The next challenge was to consider the model’s feasibility through all time steps. With a finite time horizon, the model would attempt to maximize profit (and therefore minimize cost) when it could. The result was two boundary conditions: the first of which is that the battery completely discharged for grid export at the final step regardless of the battery state after the time horizon. This resulted in additional batteries being purchased (which increase cost) simply to satisfy the final time step.

The solution to the final state problem was to impose a minimum battery SOC at the final step. For this model it means that the energy level in the battery at the final time step must be greater than 10% of the maximum energy level of the battery multiplied by the number of battery modules required to meet peak demand. As you can see from the figure, while the model previously had battery energy at higher levels, and therefore higher cost, the constrained battery size still satisfies demand while reducing cost.

boundary condition: EV Charging demand

The mean demand is the blue line below, and the 99th percentile of demand is the yellow line above. The model relied on the 99th percentile of EV demand to maximize profitability.

The second boundary condition: high levels of EV charging regardless of EV demand. To satisfy EV demand without selling more energy than demanded, a limit on the uncertainty in the upper bound of demand needs to be set.

With the existing chance constraints, the model attempted to sell as much EV charging as possible, at the 99th percentile of EV charging demand, to maximize revenue because of the high profitability in that slim feasible region, so a constraint was implemented to limit the uncertainty. In other words, the model is able to satisfy EV charging for residents 95% of the time, but not overestimate the potential revenue from EV charging as a whole which allows the model to remain robust, while satisfying demand, without being overly optimistic about potential revenue.

conclusion

To conclude: in this project, an optimization model was developed for installing EV chargers while identifying possible drawbacks.

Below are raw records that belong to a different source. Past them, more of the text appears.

-- ==== Sys2Proof/Tests/Slice0.lean ====
section
/-! SUPPORT. The tests of the model: the checks of WellFormed each refusing an ill-formed command; the values that the
worked examples and tables of the manual give; one or two small runs of one step for each command; and, for every
statement with hypotheses, a state and operands that meet them together. -/

namespace Sys2Proof.Tests
open Sys2Proof Sys2Proof.Machine

/- One theorem at a time: many kernel evaluations at once take more threads than the memory limit allows. -/
set_option Elab.async false

/-! ### Builders -/

/-- A request frame for unit 1 of the chain at its reset addresses (section 11.1), with tag 7. -/
def frameFor (kind session origin : Nat) (body : List Byte) : Frame :=
  beBytes 6 0x0F4E4A000000 ++ beBytes 6 origin ++ beBytes 2 0x88B6 ++ beBytes 1 1 ++ beBytes 1 1 ++ beBytes 1 kind
    ++ beBytes 1 session ++ beBytes 2 7 ++ beBytes 2 body.length ++ body

/-- The state with one request waiting. -/
def asked (s : State) (f : Frame) : State := { s with requests := [f] }

/-- The state a step answers with. -/
def nextOf (o : Host.Outcome State Fault Refusal) : State :=
  match o with
  | .next t => t
  | .fault _ => State.reset
  | .refused _ => State.reset

/-- The state after a command. -/
def after (s : State) (c : Instr) : State := nextOf (exec c s)

/-- The state after a request is carried out. -/
def afterRequest (s : State) (c : Instr) (f : Frame) : State := after (asked s f) c

/-- The status and body of the last response placed. -/
def answerOf (s : State) : Option (Option Status × List Byte) :=
  s.responses.getLast?.map fun q => (q.frame.status, q.frame.body)

/-- The status of the last response placed. -/
def statusOf (s : State) : Option Status := s.responses.getLast?.bind fun q => q.frame.status

/-- The reset state with one line changed. -/
def withLine (l : LineNo) (f : Line → Line) : State := State.reset.modLine l f

/-- A line in a given state that is not LIVE, as its last run left it. -/
def lineIn (st : LineState) (u : Line) : Line :=
  { u with state := st, current := none, monitor := { u.monitor with seedPending := false, sampleLeft := none } }

/-- A TYPE session on a line. -/
def typist (origin : Addr) (l : LineNo) (c : SessionClass) : Session :=
  { Session.reset with isOpen := true, origin := origin, line := l, role := .typist, cls := c }

/-- Line 2 with an OPERATOR session 4 of origin 5 and a SUPERVISOR session 7 of origin 6; the floor as given. -/
def withFloor (f : FloorState) (waiting : List SessionNo) : State :=
  ((withLine 2 fun u =>
    { u with floor :=
      { u.floor with
        state := f, waiting := waiting
        idle := match f with | .held _ => .running 300000 | _ => .stopped } }).setSession 4
    (typist 5 2 .operator)).setSession 7 (typist 6 2 .supervisor)

/-- The idle timer of line 2 run out. -/
def idleOut (s : State) : State := s.modLine 2 fun u => { u with floor := { u.floor with idle := .running 0 } }

/-- A line measured by the engine, `edges` edges counted so far with a smallest width. -/
def measuring (l : LineNo) (edges : Nat) (narrowest : Option Nat) : State :=
  { withLine l fun u => lineIn .measuring u with
    begun := 1
    engine := some
      { number := 0, line := l, probe := .silent, edges := .e32, window := .s5, framing := .reset, start := 0, edgeCount := edges,
        pulse := 0, narrowest := narrowest, elapsed := 0, phase := 0, windowLeft := 5000 } }
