/-- The drain of a tile: the bytes still to write, by virtual address and target (R123). -/
structure DrainOp where
  entry : Nat
  core : Nat
  ctx : Nat
  team : Nat
  pieces : List (Nat × Target × List Byte)
  deriving DecidableEq, Repr

/-- FSEND, FMCAST, FRED or FSPARSE (R230 to R234): the acknowledgements or acceptances still awaited, the packets of FSEND and FMCAST
while they wait behind an earlier command of the group, and the contribution of FRED and FSPARSE, by unit, while it waits for its
step (R260). -/
structure FabricOp where
  cs : List Counted
  poster : Nat
  group : Option Nat
  core : Nat
  ctx : Nat
  team : Nat
  ch : Nat
  tid : Nat
  launchId : Nat
  acks : Nat
  oper : Nat
  contributor : Nat
  routes : List (List (BitVec 5))
  packets : List Packet
  pend : List (Nat × UnitVal)
  status : Nat
  bad : Option (Nat × Nat × Nat)
  /-- SEQ of its data packets (R258) -/
  sent : List Nat := []
  deriving DecidableEq, Repr

/-- A ring as its descriptor gives it (R235). -/
structure Ring where
  desc : Nat
  base : Nat
  slog : Nat
  logn : Nat
  expiry : Nat
  stage : Nat
  deriving DecidableEq, Repr

/-- RGRES or RGTAKE waiting for a sequence word (R237): the ring as read and the index taken; `moving` is the index reserved on
the expiry ring for an expired record (R238). -/
structure RingOp where
  kind : RingKind
  c : Counted
  core : Nat
  ctx : Nat
  dst : Option Nat
  ring : Ring
  index : Nat
  moving : Option (Ring × Nat)
  /-- its word, by the clause's header and its own address -/
  word : Nat × Nat
  deriving DecidableEq, Repr

/-- MBSEND waiting to append: mailbox, payload, version (R242). -/
structure SendOp where
  c : Counted
  ctx : Nat
  dst : Option Nat
  mailbox : Nat
  payload : List Byte
  version : Nat
  deriving DecidableEq, Repr

/-- MBRECV waiting for an observation (R243). -/
structure RecvOp where
  c : Counted
  core : Nat
  ctx : Nat
  dst : Option Nat
  mailbox : Nat
  va : Nat
  dest : List (Target × Nat)
  /-- its word, by the clause's header and its own address -/
  word : Nat × Nat
  deriving DecidableEq, Repr

/-- An operation that has issued and is not yet complete. -/
inductive Op where
  | load (o : LoadOp)
  | store (o : StoreOp)
  | atom (o : AtomOp)
  | tile (o : TileOp)
  | disc (o : DiscOp)
  | pref (o : PrefOp)
  | ctb (o : CtbOp)
  | seal (o : SealOp)
  | fence (o : FenceOp)
  | wait (o : WaitOp)
  | granule (o : GranuleOp)
  | rinv (o : RinvOp)
  | copy (o : CopyOp)
  | drain (o : DrainOp)
  | fabric (o : FabricOp)
  | ring (o : RingOp)
  /-- NREC (`record`) and SPAWN until the thread enters a cage: the poster's counter and the entrant -/
  | emit (c : Counted) (entrant : Nat) (record : Bool)
  | send (o : SendOp)
  | recv (o : RecvOp)
  deriving DecidableEq, Repr

/-! ## Format windows (R88) -/

/-- A format window (R88). -/
structure Window where
  err : Nat
  layout : Nat
  fmt : Nat
  busy : Bool
  en : Bool
  base : Nat
  sbase : Nat
  cols : Nat
  rows : Nat
  deriving DecidableEq, Repr

/-- A window at reset (R88). -/
def Window.reset : Window := ⟨0, 0, 0, false, false, 0, 0, 0, 0⟩

/-! ## The matrix engine (R107 to R125) -/

/-- What a matrix command does (R222 to R225). -/
inductive MatrixKind where
  /-- MMUL: k word, destination and chain scratch tile -/
  | mmul (k : Word64) (acc accs : Nat)
  | mmerge (d l r : Nat)
  /-- MDRAIN: format, rounding mode code, saturation, tile, random inputs of R34 (tid, word address, draw) -/
  | mdrain (fmt rnd : Nat) (sat : Bool) (acc : Nat) (tid addr draw : Nat)
  deriving DecidableEq, Repr

/-- States of a reservation-table entry that is not FREE (R110). -/
inductive MatrixState where
  | waiting | ready | running
  deriving DecidableEq, Repr

/-- One block or merge still to run of a running command (R118 to R120). -/
inductive MatrixStep where
  /-- pass: destination tile, first slot of the block in the operands, its present slots, the level that the product ends at
  when this is its last block -/
  | pass (acc slot present : Nat) (last : Option Nat)
  | merge (d l r : Nat)
  deriving DecidableEq, Repr

/-- An operand as posting found it (R109, R114): the target of each 64 KiB page it touches, by virtual page, and the format
window it starts in with the element that lies there (R89). -/
structure OperandRef where
  va : Nat
  pages : List (Nat × Target)
  window : Option (Window × Nat × Nat)
  deriving DecidableEq, Repr

/-- What the tile fetch unit read when it pinned the lines of one pass (R116): the pinned lines, the scaled FP32 values of the
present slots, by row of A and by column of B, and the clk the pass takes; `mismatch` and `poisoned` tell
what stops the command at this pass, as first failing virtual and physical address and length (R125). -/
structure PassPins where
  lines : List Nat
  a : List (List Nat)
  b : List (List Nat)
  time : Nat
  mismatch : Option (Nat × Nat × Nat)
  poisoned : Option (Nat × Nat × Nat)
  deriving DecidableEq, Repr

/-- A reservation-table entry (R108 to R110). -/
structure MatrixEntry where
  /-- entry number and sequence number: together the identifier -/
  entry : Nat
  seq : Nat
  ctx : Nat
  team : Nat
  launch : Nat
  poster : Nat
  counted : List Counted
  /-- sr.tid of the poster and its launch id -/
  tid : Nat
  launchId : Nat
  /-- the core that posted it, and the arrays it needs: one core, or leader and follower -/
  core : Nat
  cores : List Nat
  /-- clk of posting and order among the posts of one clk -/
  age : Nat × Nat
  state : MatrixState
  preds : List Nat
  kind : MatrixKind
  cfg : MatrixCfg
  a : OperandRef
  b : OperandRef
  /-- steps of the command still to run -/
  steps : List MatrixStep
  /-- format of the first A and B line pinned (R125) -/
  fmtA : Option Nat
  fmtB : Option Nat
  /-- carry slots by level: the values of the elements in row-major order (R118) -/
  carry : List (Nat × List (Option Pair))
  /-- the pass running and the next one -/
  pins : List PassPins
  /-- the clk at which the running step may end, once it has begun -/
  due : Option Nat
  /-- status: 0 none, 1 format mismatch, 2 uncorrectable data, 3 redundant mismatch (R301), with the failing bytes -/
  status : Nat
  bad : Option (Nat × Nat × Nat)
  /-- INFO and core of the redundant mismatch (R297) -/
  mismatch : Option (Nat × Nat)
  deriving DecidableEq, Repr

/-! ## Pairing, channels and the fabric (R245 to R263) -/

/-- A place with a pairing buffer (R249). -/
inductive Place where
  | core (c : Nat)
  | slice (s : Nat)
  | port (p : Nat)
  deriving DecidableEq, Repr

/-- A node tag: of a handle, or of a unit of a channel step (R247, R260). -/
inductive Tag where
  | handle (ctx h level index : Nat)
  | chan (ctx ch step unit level index : Nat)
  deriving DecidableEq, Repr

/-- A node's value: a handle node, or a channel unit with the operation that combines it and the leaves present in it; `pairs` tells FP32
pairs. -/
inductive EntryVal where
  | node (pairs : Bool) (v : NodeVal)
  | unit (op : Nat) (pairs : Bool) (leaves : List (Nat × UnitVal)) (v : UnitVal)
  deriving DecidableEq, Repr

/-- An entry of a pairing buffer, or on its way to one (R250). -/
structure PairEntry where
  place : Place
  tag : Tag
  value : EntryVal
  /-- clk at which it was kept -/
  aged : Nat
  /-- the team whose contribution it came from, for the forwarding of R250 -/
  team : Nat
  /-- the fabric command that the first acceptance retires, and the fabric's remaining route -/
  cmd : Nat
  route : List (BitVec 5)
  back : List (Nat × List (BitVec 5))
  /-- at a port: the packet has taken its turn here and leaves by this port -/
  leaving : Bool
  /-- SRC and SEQ of the packet that brought it; none once it has been merged or made here (R254) -/
  stamp : Option (Nat × Nat) := none
  /-- it comes from a home slice of its tree on this package (R248, R260) -/
  homed : Bool := false
  deriving DecidableEq, Repr

/-- A handle entry as admission read it (R245). -/
structure Handle where
  launch : Nat
  dest : Nat
  doneVa : Nat
  sump : Nat
  sumpLen : Nat
  deadline : Nat
  nm1 : Nat
  route : Word64
  chold : Nat
  plog : Nat
  prank : Nat
  squota : Nat
  cquota : Nat
  root : Bool
  dfmt : Nat
  pairNodes : Bool
  /-- STATE: 1 open, 2 sealed, 3 complete -/
  state : Nat
  /-- spill slots written but not yet in memory -/
  spilling : List Nat
  deriving DecidableEq, Repr

/-- A spill on its way to the sump (R251): the slot's virtual address and the entry. -/
structure Spill where
  ctx : Nat
  key : Tag
  slotVa : Nat
  value : EntryVal
  deriving DecidableEq, Repr

/-- A channel-table entry (R259). -/
structure Channel where
  buf : Nat
  flag : Nat
  memb : Nat
  sump : Nat
  sumpLen : Nat
  nelem : Nat
  deadline : Nat
  rootPkg : Nat
  nm1 : Nat
  d : Nat
  fmt : Nat
  grad : Bool
  mean : Bool
  replayM : Bool
  isOpen : Bool
  mlog : Nat
  route : Word64
  deriving DecidableEq, Repr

The cost of the project was minimized by the objective function by iterating over several SOCPs, maintaining the stochastic elements of the original model, and corner cases were addressed along with boundary conditions to ensure the model is robust to EV charging, renewable generation, and building load.

This was a really fun project with a great group that really helped me learn a lot about optimization generally and how to think about and solve complex control and modeling problems. It was also helpful to have this experience within a group dynamic where everyone brought something different to the table. Everyone that I worked with has moved onto successful careers or advanced degrees, and I hope they find these experiences as helpful as I did!